▶ _Problem to work on_
Retrieve every line from the records in which the word "vault" occurs.

▶ _Dataset records_

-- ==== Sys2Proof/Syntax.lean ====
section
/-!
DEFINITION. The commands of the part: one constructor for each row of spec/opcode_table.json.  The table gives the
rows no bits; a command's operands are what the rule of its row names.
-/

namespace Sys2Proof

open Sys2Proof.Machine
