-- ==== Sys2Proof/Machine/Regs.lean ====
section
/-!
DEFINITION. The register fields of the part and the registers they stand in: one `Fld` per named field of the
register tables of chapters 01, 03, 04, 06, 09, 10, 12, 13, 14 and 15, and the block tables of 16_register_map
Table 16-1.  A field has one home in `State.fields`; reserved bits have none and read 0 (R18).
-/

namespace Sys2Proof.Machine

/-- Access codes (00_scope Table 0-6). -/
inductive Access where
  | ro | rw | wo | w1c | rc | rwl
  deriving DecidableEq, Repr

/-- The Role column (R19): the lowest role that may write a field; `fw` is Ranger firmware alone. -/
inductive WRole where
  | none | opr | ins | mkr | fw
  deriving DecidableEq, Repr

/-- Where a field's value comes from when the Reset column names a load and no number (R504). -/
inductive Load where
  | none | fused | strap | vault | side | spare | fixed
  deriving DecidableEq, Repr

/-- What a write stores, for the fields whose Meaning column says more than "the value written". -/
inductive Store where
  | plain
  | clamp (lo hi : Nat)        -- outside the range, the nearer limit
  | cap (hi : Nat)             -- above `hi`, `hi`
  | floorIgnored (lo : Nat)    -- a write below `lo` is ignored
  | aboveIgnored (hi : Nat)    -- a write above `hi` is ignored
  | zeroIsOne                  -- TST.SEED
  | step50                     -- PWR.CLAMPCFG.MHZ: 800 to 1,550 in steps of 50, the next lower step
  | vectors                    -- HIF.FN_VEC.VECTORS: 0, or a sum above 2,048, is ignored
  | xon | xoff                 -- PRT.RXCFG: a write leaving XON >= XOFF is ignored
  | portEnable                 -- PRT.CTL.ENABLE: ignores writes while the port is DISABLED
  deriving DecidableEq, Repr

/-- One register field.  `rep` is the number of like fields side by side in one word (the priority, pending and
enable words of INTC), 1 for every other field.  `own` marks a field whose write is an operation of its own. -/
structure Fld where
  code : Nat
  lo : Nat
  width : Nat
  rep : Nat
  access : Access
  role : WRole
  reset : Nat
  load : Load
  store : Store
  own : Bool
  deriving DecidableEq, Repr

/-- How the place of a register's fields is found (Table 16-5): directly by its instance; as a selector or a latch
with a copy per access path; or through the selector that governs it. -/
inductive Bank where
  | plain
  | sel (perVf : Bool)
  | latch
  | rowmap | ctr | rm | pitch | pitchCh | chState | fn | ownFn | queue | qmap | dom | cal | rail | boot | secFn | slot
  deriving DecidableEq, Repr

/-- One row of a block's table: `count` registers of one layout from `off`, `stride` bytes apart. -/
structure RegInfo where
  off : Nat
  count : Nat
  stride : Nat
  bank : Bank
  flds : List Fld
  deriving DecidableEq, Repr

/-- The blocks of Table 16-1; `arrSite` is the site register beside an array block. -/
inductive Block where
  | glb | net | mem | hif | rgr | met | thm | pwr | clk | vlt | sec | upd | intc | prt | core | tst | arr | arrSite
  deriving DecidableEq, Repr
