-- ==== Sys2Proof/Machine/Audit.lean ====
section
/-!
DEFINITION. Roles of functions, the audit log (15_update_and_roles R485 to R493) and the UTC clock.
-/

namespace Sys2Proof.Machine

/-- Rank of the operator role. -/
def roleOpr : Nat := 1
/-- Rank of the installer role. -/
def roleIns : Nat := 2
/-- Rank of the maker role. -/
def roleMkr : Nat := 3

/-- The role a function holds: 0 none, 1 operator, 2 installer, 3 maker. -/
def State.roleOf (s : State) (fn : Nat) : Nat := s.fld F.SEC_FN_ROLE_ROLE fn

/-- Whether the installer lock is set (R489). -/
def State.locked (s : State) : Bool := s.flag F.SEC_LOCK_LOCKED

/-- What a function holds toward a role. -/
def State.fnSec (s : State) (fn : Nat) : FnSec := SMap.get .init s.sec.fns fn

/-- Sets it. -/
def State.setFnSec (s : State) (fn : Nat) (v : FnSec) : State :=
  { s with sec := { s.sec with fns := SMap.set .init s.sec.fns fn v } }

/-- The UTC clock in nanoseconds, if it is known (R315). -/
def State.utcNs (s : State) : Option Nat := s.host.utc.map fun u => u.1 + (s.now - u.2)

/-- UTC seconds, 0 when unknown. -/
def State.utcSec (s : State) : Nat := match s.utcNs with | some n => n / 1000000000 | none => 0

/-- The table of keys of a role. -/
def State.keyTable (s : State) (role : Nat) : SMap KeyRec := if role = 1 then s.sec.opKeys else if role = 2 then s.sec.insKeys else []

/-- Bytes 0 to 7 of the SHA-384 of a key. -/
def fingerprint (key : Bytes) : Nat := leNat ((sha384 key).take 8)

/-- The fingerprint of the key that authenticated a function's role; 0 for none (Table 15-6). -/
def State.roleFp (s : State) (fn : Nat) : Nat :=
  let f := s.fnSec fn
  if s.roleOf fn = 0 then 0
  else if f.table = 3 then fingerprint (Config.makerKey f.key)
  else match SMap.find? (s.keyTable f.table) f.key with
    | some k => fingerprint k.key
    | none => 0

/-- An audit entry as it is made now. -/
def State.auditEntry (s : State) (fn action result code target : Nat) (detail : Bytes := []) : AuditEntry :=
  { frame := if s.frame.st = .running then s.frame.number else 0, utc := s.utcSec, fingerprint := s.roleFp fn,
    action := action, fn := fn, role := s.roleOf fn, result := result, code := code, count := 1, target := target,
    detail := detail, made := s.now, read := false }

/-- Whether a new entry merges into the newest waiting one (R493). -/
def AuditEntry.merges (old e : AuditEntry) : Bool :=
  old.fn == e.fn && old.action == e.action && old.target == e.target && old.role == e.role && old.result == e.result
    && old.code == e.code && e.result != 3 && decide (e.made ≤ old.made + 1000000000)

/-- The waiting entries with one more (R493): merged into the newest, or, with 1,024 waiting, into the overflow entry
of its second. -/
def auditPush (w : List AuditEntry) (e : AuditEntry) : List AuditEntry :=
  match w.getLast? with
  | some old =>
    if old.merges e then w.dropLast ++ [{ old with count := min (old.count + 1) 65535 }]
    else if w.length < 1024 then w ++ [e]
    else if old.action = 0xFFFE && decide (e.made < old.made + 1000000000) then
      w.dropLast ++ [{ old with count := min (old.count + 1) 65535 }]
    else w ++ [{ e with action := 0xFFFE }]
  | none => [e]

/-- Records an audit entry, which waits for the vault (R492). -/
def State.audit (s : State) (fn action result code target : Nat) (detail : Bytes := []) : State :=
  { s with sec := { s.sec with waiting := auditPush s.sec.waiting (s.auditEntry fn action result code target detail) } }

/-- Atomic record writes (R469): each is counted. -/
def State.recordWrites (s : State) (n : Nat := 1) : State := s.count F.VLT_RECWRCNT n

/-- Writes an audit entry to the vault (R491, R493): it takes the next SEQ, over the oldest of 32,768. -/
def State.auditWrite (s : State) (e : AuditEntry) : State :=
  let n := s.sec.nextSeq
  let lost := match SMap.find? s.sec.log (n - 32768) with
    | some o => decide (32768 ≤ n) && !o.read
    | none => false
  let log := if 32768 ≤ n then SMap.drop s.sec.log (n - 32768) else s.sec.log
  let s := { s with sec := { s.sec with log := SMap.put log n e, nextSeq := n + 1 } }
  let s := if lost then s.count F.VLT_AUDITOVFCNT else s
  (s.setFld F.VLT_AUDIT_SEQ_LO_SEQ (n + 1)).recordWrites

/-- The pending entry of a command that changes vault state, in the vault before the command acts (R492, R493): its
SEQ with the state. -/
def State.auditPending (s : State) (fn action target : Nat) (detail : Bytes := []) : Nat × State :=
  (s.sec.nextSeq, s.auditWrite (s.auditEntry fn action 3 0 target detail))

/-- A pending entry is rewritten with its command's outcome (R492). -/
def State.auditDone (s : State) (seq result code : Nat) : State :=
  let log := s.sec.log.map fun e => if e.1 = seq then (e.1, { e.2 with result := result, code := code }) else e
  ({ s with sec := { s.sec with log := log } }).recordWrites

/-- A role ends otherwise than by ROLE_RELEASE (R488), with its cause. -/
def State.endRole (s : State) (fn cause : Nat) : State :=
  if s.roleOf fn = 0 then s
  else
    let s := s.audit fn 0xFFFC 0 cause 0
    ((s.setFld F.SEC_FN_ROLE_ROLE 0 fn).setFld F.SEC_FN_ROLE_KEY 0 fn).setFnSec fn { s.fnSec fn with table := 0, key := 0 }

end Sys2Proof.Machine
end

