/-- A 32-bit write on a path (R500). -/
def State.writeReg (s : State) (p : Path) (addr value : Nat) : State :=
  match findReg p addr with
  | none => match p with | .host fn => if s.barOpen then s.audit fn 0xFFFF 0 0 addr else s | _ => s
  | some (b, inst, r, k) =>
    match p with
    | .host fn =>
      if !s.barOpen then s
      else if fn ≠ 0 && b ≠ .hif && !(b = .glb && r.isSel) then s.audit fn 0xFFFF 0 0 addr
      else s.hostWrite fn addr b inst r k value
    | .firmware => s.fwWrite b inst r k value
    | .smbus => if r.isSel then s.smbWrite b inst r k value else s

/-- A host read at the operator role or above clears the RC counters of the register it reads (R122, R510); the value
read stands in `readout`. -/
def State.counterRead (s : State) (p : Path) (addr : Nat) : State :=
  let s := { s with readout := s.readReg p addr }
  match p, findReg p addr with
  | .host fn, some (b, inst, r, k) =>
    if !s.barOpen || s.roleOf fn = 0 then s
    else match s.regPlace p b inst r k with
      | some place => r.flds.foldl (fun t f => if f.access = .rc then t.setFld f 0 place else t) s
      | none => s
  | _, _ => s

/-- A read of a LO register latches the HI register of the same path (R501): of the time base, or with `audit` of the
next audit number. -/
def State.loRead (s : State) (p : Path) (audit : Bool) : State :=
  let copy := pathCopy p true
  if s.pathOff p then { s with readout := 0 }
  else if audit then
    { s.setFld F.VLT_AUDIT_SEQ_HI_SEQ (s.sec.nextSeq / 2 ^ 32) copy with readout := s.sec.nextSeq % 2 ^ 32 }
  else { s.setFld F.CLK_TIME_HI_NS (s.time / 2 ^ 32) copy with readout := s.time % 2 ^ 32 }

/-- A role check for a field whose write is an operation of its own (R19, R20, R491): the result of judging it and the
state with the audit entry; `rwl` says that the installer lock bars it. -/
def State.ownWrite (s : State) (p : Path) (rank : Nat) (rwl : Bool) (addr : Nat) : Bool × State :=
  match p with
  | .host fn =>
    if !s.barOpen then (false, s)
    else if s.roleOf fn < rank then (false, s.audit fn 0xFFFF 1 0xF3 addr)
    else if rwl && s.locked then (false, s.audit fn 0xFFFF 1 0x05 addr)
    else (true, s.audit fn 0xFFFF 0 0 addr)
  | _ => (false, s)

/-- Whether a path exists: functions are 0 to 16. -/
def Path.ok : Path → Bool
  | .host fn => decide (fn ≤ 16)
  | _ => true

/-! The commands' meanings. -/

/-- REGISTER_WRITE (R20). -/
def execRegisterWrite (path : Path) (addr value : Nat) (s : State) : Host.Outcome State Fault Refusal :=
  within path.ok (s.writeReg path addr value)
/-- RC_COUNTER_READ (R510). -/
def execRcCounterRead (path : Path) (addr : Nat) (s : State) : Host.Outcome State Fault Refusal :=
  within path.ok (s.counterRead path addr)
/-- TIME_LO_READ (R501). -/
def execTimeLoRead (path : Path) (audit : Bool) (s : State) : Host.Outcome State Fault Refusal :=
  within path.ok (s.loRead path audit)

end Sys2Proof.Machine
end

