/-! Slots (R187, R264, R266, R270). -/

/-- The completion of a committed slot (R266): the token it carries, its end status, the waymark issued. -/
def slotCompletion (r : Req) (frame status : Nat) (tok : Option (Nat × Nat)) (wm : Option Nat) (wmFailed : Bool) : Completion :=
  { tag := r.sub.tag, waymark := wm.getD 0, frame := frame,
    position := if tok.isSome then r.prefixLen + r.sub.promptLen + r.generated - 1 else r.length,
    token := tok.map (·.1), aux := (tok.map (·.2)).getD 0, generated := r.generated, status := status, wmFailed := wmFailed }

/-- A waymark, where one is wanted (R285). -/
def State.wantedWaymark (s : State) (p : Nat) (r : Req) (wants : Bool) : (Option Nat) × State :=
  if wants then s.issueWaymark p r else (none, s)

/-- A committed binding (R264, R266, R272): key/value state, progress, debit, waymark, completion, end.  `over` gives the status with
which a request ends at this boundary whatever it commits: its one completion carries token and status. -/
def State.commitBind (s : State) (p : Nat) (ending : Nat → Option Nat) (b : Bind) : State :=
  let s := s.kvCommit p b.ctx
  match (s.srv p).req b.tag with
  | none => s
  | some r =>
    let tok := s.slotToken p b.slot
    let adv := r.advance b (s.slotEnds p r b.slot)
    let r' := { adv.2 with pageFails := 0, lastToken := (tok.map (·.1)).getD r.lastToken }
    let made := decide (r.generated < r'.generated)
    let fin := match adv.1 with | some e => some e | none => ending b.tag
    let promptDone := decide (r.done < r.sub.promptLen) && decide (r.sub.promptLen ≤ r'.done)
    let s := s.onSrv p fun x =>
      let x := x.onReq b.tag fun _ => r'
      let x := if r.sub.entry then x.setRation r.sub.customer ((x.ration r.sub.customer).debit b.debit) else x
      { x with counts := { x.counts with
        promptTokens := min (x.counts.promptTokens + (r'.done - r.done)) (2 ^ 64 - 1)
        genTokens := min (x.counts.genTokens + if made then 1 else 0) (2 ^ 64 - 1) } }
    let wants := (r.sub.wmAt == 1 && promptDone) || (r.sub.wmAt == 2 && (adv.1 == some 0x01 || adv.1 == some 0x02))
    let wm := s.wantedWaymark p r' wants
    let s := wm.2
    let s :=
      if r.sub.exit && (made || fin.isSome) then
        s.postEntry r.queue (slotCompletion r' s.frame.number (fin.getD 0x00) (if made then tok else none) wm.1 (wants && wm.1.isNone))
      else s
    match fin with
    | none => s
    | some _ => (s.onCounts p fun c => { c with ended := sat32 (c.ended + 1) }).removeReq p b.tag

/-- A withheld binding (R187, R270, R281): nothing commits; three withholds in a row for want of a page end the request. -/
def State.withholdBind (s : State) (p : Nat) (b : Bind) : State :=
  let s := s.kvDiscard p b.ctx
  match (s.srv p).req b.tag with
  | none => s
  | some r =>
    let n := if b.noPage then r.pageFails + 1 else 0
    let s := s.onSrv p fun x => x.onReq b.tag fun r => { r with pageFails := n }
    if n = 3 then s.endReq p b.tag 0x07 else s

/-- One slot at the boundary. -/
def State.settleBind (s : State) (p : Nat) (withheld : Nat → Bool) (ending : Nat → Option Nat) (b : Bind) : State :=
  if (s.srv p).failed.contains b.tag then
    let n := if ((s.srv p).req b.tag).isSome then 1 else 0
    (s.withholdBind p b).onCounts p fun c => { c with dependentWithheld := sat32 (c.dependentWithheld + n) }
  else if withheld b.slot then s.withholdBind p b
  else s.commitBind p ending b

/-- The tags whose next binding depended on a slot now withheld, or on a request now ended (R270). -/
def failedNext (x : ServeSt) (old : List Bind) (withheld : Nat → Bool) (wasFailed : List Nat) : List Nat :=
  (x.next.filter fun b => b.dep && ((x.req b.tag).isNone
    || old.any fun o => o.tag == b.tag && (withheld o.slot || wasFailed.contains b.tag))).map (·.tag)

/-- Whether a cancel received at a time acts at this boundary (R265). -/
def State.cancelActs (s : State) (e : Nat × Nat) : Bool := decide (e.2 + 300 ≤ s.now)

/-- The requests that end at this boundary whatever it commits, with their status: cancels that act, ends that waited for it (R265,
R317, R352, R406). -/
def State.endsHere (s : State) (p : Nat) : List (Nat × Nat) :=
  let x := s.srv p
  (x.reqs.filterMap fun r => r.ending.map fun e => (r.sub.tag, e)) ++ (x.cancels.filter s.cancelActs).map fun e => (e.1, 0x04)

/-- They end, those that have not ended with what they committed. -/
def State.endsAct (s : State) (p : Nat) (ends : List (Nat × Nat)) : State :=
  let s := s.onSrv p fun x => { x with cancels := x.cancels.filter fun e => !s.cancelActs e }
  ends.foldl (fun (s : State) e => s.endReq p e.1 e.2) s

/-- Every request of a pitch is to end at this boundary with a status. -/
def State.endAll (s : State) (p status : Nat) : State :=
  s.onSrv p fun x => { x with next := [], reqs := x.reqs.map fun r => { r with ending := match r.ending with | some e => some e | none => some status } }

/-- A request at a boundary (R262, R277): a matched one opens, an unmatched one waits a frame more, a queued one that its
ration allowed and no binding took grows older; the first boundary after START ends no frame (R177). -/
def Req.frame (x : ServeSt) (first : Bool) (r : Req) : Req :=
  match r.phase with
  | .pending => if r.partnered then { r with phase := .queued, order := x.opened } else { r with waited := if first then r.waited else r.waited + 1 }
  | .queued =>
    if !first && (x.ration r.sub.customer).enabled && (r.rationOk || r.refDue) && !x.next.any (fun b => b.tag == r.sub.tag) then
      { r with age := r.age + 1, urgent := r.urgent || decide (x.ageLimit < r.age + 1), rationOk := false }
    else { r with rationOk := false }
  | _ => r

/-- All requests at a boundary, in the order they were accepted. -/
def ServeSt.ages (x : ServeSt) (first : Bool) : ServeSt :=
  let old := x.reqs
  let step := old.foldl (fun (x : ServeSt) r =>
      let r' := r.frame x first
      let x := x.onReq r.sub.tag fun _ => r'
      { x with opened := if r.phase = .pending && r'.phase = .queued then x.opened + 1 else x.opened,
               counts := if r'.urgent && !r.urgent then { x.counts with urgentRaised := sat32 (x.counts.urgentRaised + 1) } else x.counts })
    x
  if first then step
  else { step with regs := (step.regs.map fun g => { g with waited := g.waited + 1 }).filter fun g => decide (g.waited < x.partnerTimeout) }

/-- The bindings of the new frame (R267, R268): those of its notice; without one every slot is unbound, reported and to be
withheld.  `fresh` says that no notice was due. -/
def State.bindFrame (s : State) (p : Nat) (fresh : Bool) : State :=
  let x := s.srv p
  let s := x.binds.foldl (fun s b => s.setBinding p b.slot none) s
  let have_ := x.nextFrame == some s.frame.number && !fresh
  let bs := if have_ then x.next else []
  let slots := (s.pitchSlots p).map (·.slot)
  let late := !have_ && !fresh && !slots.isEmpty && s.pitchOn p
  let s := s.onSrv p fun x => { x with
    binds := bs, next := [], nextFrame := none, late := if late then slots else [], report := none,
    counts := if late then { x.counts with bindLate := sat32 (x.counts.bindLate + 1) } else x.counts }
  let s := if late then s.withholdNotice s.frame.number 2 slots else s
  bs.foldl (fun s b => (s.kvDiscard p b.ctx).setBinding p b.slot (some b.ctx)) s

▶ _Output for this task_
  | none | fused | strap | vault | side | spare | fixed
/-- Records an audit entry, which waits for the vault (R492). -/
/-- Writes an audit entry to the vault (R491, R493): it takes the next SEQ, over the oldest of 32,768. -/
/-- The pending entry of a command that changes vault state, in the vault before the command acts (R492, R493): its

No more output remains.